New Zealand Labour Party MP Shane Jones said, "You need to remember that Māori trusts and iwi organisations, they're very rarely sellers. They like to hold assets for a long, long time, and given the amount of foreign ownership in the economy, it's good that tribes work together and help to buy back some of those assets that looked lost."

As the first joint-activity of the two tribes, in February 2009, Ngāi Tahu acquired 6% of Ryman Healthcare and subsequently on-sold 4.5% to Tainui; raisings its shareholding in Ryman to 8%, and establishing Tainui as a shareholder.

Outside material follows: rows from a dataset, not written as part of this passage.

theorem Told.takeEntry (s : State) (e : Entry) : Told s (s.takeEntry e) := by
  refine Told.trans ?_ (.beginTarget _ e)
  exact .of rfl rfl rfl

theorem Told.waitForPosts (s : State) (w : WaferName) : Told s (s.waitForPosts w) := by
  refine Told.trans ?_ (.raise _ _)
  exact .of rfl rfl rfl

theorem Told.look (s : State) (w : WaferName) : Told s (s.look w) := by
  unfold State.look
  repeat' split
  · exact .takeEntry s _
  · exact .normalEnd s w
  · exact .waitForPosts s w
  · exact .refl s

theorem Told.failedAttempt (s : State) (a : ActiveRevisit) (e : Entry) (why : LastFailure) : Told s (s.failedAttempt a e why) := by
  unfold State.failedAttempt
  dsimp only
  split
  · refine Told.trans ?_ (.beginMove _ _ _)
    exact .of rfl rfl rfl
  · refine Told.trans ?_ (.endActive _ e _ _)
    exact .of rfl rfl rfl

/-! ## Messages -/

theorem Told.alignSettled (s : State) (n : Nat) : Told s (s.alignSettled n) := by
  unfold State.alignSettled
  dsimp only
  repeat' split
  · exact .refl s
  · refine Told.trans ?_ (.rest (State.requestFocus_rest _ _))
    exact .setAlign s _
  · exact .setAlign s _
  · exact .refl s

theorem Told.revisitSettled (s : State) (n : Nat) : Told s (s.revisitSettled n) := by
  unfold State.revisitSettled State.beginFocus
  dsimp only
  repeat' split
  · refine Told.trans ?_ (.rest (State.requestFocus_rest _ _))
    exact .of rfl rfl rfl
  · exact .of rfl rfl rfl
  · exact .refl s
  · exact .refl s

theorem Told.alignFocus (s : State) (o : FocusOutcome) : Told s (s.alignFocus o) := by
  unfold State.alignFocus
  repeat' split
  · exact (Told.setAlign s _).trans (.rest (State.askGrab_rest _ _))
  · exact .alignFail s _
  · exact .refl s

theorem Told.revisitFocus (s : State) (o : FocusOutcome) : Told s (s.revisitFocus o) := by
  unfold State.revisitFocus
  repeat' split
  · refine Told.trans ?_ (.rest (State.askGrab_rest _ _))
    exact .of rfl rfl rfl
  · exact .failedAttempt s _ _ _
  · exact .refl s
  · exact .refl s

theorem Told.deliver (s : State) (m : Msg) : Told s (s.deliver m) := by
  cases m with
  | settled r g =>
    unfold State.deliver
    dsimp only
    split
    · exact .alignSettled s _
    · exact .revisitSettled s _
    · unfold State.focusSettled
      split
      · exact .rest (State.beginMeasureAt_rest _ _)
      · exact .refl s
    · exact .refl s
    · exact .refl s
  | refused r g why =>
    unfold State.deliver
    dsimp only
    split
    · unfold State.alignRefused
      split
      · exact .alignFail s _
      · exact .refl s
    · unfold State.revisitRefused
      repeat' split
      · exact .endActive s _ _ _
      · exact .refl s
      · exact .refl s
    · unfold State.focusRefused
      split
      · exact .rest (State.failFocus_rest _ _)
      · exact .refl s
    · exact .refl s
    · exact .refl s
  | focusAnswer u o =>
    cases u
    · exact .alignFocus s o
    · exact .revisitFocus s o
  | lookAtList =>
    show Told s s.lookAfterEnd
    unfold State.lookAfterEnd
    repeat' split
    · exact .look s _
    · exact .refl s
    · exact .refl s

theorem Told.drainFor : ∀ (n : Nat) (s : State), Told s (State.drainFor n s)
  | 0, s => .refl s
  | n + 1, s => by
    unfold State.drainFor
    split
    · exact .refl s
    · rename_i m rest _
      have set : Told s (s.setMsgs rest) := .of rfl rfl rfl
      exact (set.trans (.deliver _ m)).trans (Told.drainFor n _)

theorem Told.drain (s : State) : Told s s.drain := .drainFor _ s

/-! ## The lots' passing (R14) -/

/-- A state without what the lots' passing changes: the lot states, the reports, the locks, the notices and the store. -/
def State.unpassed (s : State) : State :=
  { s with
    lots := ⟨{ s.lots.zero with state := .empty }, { s.lots.one with state := .empty }⟩
    reports := State.reset.reports, notice := State.reset.notice
    path := { s.path with startLock := ⟨false, false⟩, closedLock := ⟨false, false⟩ }
    revisit := { s.revisit with store := [] } }

section
variable (s : State)

@[simp] theorem State.setLotState_unpassed (k : Slot) (st : LotState) : (s.setLotState k st).unpassed = s.unpassed := by cases k <;> rfl
@[simp] theorem State.modReport_unpassed (k : Slot) (f : Report → Report) : (s.modReport k f).unpassed = s.unpassed := rfl
@[simp] theorem State.setStartLock_unpassed (k : Slot) (b : Bool) : (s.setStartLock k b).unpassed = s.unpassed := rfl
@[simp] theorem State.setClosedLock_unpassed (k : Slot) (b : Bool) : (s.setClosedLock k b).unpassed = s.unpassed := rfl

@[simp] theorem State.raise_unpassed (k : NoticeKind) : (s.raise k).unpassed = s.unpassed := by
  unfold State.raise
  split <;> rfl

@[simp] theorem State.closeRow_unpassed (w : WaferName) : (s.closeRow w).unpassed = s.unpassed := by
  unfold State.closeRow
  split <;> rfl

theorem State.closeRows_unpassed (k : Slot) (l : List Nat) :
    ∀ s : State, (l.foldl (fun s n => s.closeRow ⟨k, n⟩) s).unpassed = s.unpassed := by
  induction l with
  | nil => exact fun _ => rfl
  | cons n l ih => exact fun s => (ih _).trans (s.closeRow_unpassed _)

@[simp] theorem State.closeReport_unpassed (k : Slot) : (s.closeReport k).unpassed = s.unpassed := by
  unfold State.closeReport
  simp [State.closeRows_unpassed k slots25 s]

@[simp] theorem State.lotChange_unpassed (k : Slot) : (s.lotChange k).unpassed = s.unpassed := by
  unfold State.lotChange
  dsimp only
  repeat' split
  all_goals simp

end

theorem foldl_unpassed {α : Type} {f : State → α → State} (hf : ∀ s a, (f s a).unpassed = s.unpassed) (l : List α) :
    ∀ s : State, (l.foldl f s).unpassed = s.unpassed := by
  induction l with
  | nil => exact fun _ => rfl
  | cons a l ih => exact fun s => (ih _).trans (hf s a)

@[simp] theorem State.lotPass_unpassed (s : State) : s.lotPass.unpassed = s.unpassed :=
  foldl_unpassed (fun s _ => by simp) _ s

theorem State.unpassed_wafer {s t : State} (h : t.unpassed = s.unpassed) (w : WaferName) : t.wafer w = s.wafer w := by
  have zero : t.lots.zero.wafers = s.lots.zero.wafers := (congrArg (fun x : State => x.lots.zero.wafers) h :)
  have one : t.lots.one.wafers = s.lots.one.wafers := (congrArg (fun x : State => x.lots.one.wafers) h :)
  obtain ⟨k, n⟩ := w
  cases k
  · exact congrArg (fun l => getAt l n) zero
  · exact congrArg (fun l => getAt l n) one

theorem State.lotPass_handling (s : State) : s.lotPass.handling = s.handling := (congrArg State.handling s.lotPass_unpassed :)
theorem State.lotPass_scratch (s : State) : s.lotPass.scratch = s.scratch := (congrArg State.scratch s.lotPass_unpassed :)
theorem State.lotPass_wafer (s : State) (w : WaferName) : s.lotPass.wafer w = s.wafer w := State.unpassed_wafer s.lotPass_unpassed w

/-! ## What a load request and the sending of orders leave alone -/

/-- A state without the motion unit, the handling unit, and what is sent and told. -/
def State.still (s : State) : State :=
  { s with
    motion := State.reset.motion, handling := State.reset.handling, out := []
    scratch := { s.scratch with msgs := [] } }

section
variable (s : State)

@[simp] theorem State.setMotion_still (m : Motion) : (s.setMotion m).still = s.still := rfl
@[simp] theorem State.setGroup_still (g : MotionGroup) (r : GroupRecord) : (s.setGroup g r).still = s.still := rfl
@[simp] theorem State.setHandling_still (h : Handling) : (s.setHandling h).still = s.still := rfl
@[simp] theorem State.say_still (m : Msg) : (s.say m).still = s.still := rfl
@[simp] theorem State.sayAll_still (ms : List Msg) : (s.sayAll ms).still = s.still := rfl
@[simp] theorem State.sendMove_still (t : MoveTarget) (rs : List Requester) : (s.sendMove t rs).still = s.still := rfl

@[simp] theorem State.judgeMove_still (t : MoveTarget) (rs : List Requester) : (s.judgeMove t rs).still = s.still := by
  unfold State.judgeMove
  split <;> rfl

@[simp] theorem State.waitMove_still (w : WaitingMove) : (s.waitMove w).still = s.still := by
  unfold State.waitMove
  dsimp only
  split <;> rfl

@[simp] theorem State.waitLoad_still (r : Requester) : (s.waitLoad r).still = s.still := by
  unfold State.waitLoad
  repeat' split
  all_goals simp

@[simp] theorem State.requestLoad_still (u : MoveUnit) : (s.requestLoad u).still = s.still := by
  unfold State.requestLoad
  dsimp only
  repeat' split
  all_goals simp

@[simp] theorem State.askLoad_still : s.askLoad.still = s.still := by
  unfold State.askLoad
  split <;> simp

@[simp] theorem State.chooseRobot_still : s.chooseRobot.still = s.still := by
  unfold State.chooseRobot
  repeat' split
  all_goals rfl

@[simp] theorem State.choosePrealign_still : s.choosePrealign.still = s.still := by
  unfold State.choosePrealign
  repeat' split
  all_goals rfl

@[simp] theorem State.chooseMap_still (p : Slot) : (s.chooseMap p).still = s.still := by
  unfold State.chooseMap
  split <;> rfl

@[simp] theorem State.restHandling_still : s.restHandling.still = s.still := by
  unfold State.restHandling
  split <;> rfl

@[simp] theorem State.sends_still : s.sends.still = s.still := by
  unfold State.sends
  split
  · simp
  · rfl

end

/-- A state without what the handling unit's orders change. -/
def State.unsent (s : State) : State := { s.rest with handling := State.reset.handling }

theorem State.sends_unsent (s : State) : s.sends.unsent = s.unsent :=
  congrArg (fun x : State => { x with af := State.reset.af, grab := State.reset.grab }) s.sends_still

theorem State.unsent_lots {s t : State} (h : t.unsent = s.unsent) : t.lots = s.lots := (congrArg State.lots h :)

/-! ## The consequences together -/

theorem State.drain_none {s : State} (h : s.scratch.msgs = []) : s.drain = s := by
  have drained (n : Nat) : State.drainFor n s = s := by
    cases n with
    | zero => rfl
    | succ n => simp only [State.drainFor, h]
  exact drained _

/-- With nothing told and no order to send, the consequences are the lots' passing. -/
theorem State.settle_stopped {s : State} (hm : s.scratch.msgs = []) (hs : s.handling.state.mayOrder = false) : s.settle = s.lotPass := by
  have passed : s.lotPass.sends = s.lotPass :=
    if_neg (by rw [State.lotPass_handling, hs]; exact Bool.false_ne_true)
  rw [State.settle, State.drain_none hm, passed, State.drain_none (by rw [State.lotPass_scratch]; exact hm)]

theorem State.settle_wafers (s : State) : WafersStep s s.settle := by
  have drained := (Told.drain s).wafers
  have passed : WafersStep s.drain s.drain.lotPass := .of (State.lotPass_wafer _)
  have sent : WafersStep s.drain.lotPass s.drain.lotPass.sends :=
    .of fun v => State.wafer_congr (State.unsent_lots (State.sends_unsent _)) v
  exact ((drained.trans passed).trans sent).trans (Told.drain _).wafers

theorem State.after_wafer (s : State) {u : State} {w : WaferName} {x : Wafer} (hx : u.wafer w = some x) :
    ∃ y, (s.after u).wafer w = some y ∧ WaferStep x y := by
  rw [State.after, State.finish_wafer]
  exact u.settle_wafers w x hx

theorem Two.get_set (x : Two α) (p q : Slot) (a : α) : (x.set p a).get q = if q = p then a else x.get q := by
  cases p <;> cases q <;> rfl

/-- A mapper without a MAP asked for stays as it is. -/
theorem State.chooseMap_mapper {s : State} {p : Slot} (h : s.handling.mapRequest.get p = false) (q : Slot) :
    (s.chooseMap q).handling.mapper.get p = s.handling.mapper.get p ∧ (s.chooseMap q).handling.mapRequest.get p = false := by
  unfold State.chooseMap
  split
  · rename_i asked
    have other : p ≠ q := by
      rintro rfl
      rw [h] at asked
      cases asked
    refine ⟨?_, ?_⟩
    · exact (Two.get_set _ _ _ _).trans (if_neg other)
    · exact ((Two.get_set _ _ _ _).trans (if_neg other)).trans h
  · exact ⟨rfl, h⟩

theorem State.rest_handling {s t : State} (h : t.rest = s.rest) : t.handling = s.handling := (congrArg State.handling h :)

/-- A mapper without a MAP asked for is not used by what the handling unit sends (R29). -/
theorem State.sends_mapper {s : State} {p : Slot} (h : s.handling.mapRequest.get p = false) :
    s.sends.handling.mapper.get p = s.handling.mapper.get p := by
  unfold State.sends
  split
  · have asked : s.askLoad.handling = s.handling := by
      unfold State.askLoad
      split
      · exact State.rest_handling (s.requestLoad_rest _)
      · rfl
    have robot (t : State) : t.chooseRobot.handling.mapper = t.handling.mapper ∧ t.chooseRobot.handling.mapRequest = t.handling.mapRequest := by
      unfold State.chooseRobot
      repeat' split
      all_goals exact ⟨rfl, rfl⟩
    have prealign (t : State) : t.choosePrealign.handling.mapper = t.handling.mapper
        ∧ t.choosePrealign.handling.mapRequest = t.handling.mapRequest := by
      unfold State.choosePrealign
      repeat' split
      all_goals exact ⟨rfl, rfl⟩
    have rested (t : State) : t.restHandling.handling.mapper = t.handling.mapper := by
      unfold State.restHandling
      split <;> rfl
    obtain ⟨robotMapper, robotRequest⟩ := robot s.askLoad
    obtain ⟨prealignMapper, prealignRequest⟩ := prealign s.askLoad.chooseRobot
    have clear : s.askLoad.chooseRobot.choosePrealign.handling.mapRequest.get p = false := by
      rw [prealignRequest, robotRequest, asked]
      exact h
    obtain ⟨zeroMapper, zeroClear⟩ := State.chooseMap_mapper clear .zero
    obtain ⟨oneMapper, -⟩ := State.chooseMap_mapper zeroClear .one
    rw [rested, oneMapper, zeroMapper, prealignMapper, robotMapper, asked]
  · rfl

/-- What the consequences do to the handling unit is what it sends in them. -/
theorem State.settle_handling (s : State) : ∃ d : State, d.handling = s.handling ∧ s.settle.handling = d.sends.handling :=
  ⟨s.drain.lotPass, (State.lotPass_handling _).trans (Told.drain s).handling, (Told.drain _).handling⟩

theorem State.settle_mapper {s : State} {p : Slot} (h : s.handling.mapRequest.get p = false) :
    s.settle.handling.mapper.get p = s.handling.mapper.get p := by
  obtain ⟨d, same, sent⟩ := s.settle_handling
  rw [sent, State.sends_mapper (by rw [same]; exact h), same]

====Waikato Milking Systems====
In June 2014, Tainui and Ngāi Tahu as well as Pioneer Capital acquired Waikato Milking Systems NZ Limited under a limited partnership, Waikato Milking Systems LP. The partners have stated that they intend to grow the company, either naturally, or by mergers and acquisitions. The company is New Zealand's biggest manufacturer and designer of milking systems, and runs all aspects of its systems, from the stainless steel to the software that helps run the cowsheds. The company, at the time of purchase, had an annual turnover quickly approaching $100 million. All three companies have an equal 33.30% share is the limited partnership.

====GoBus====
In August 2014, Ngāi Tahu and Tainui purchased GoBus from Australian private equity-firm Next Capital. The total purchase price was $170 million. The purchase is expected to gain approval from New Zealand's Overseas Investment Office due to the company selling GoBus being Australian-owned.

===Other Investments===
====Auckland Warriors====
In October 1998, Tainui invested in the Auckland Warriors for $3.5 million along with a consortium that included Graham Lowe and Malcolm Boyle, under the company Rugby League People Ltd. Waikato-Tainui subsidiary MDC Investment Holdings Ltd owned 66.6% of the RLP in 2000.

After several months of poor performance, the Warriors were offloaded in September 2000 to New Zealand Rugby League for a price reported to be around NZ$400,000. It was reported that by the time MDC had sold their stake in the Warriors, they had already lost NZ$6.3 million.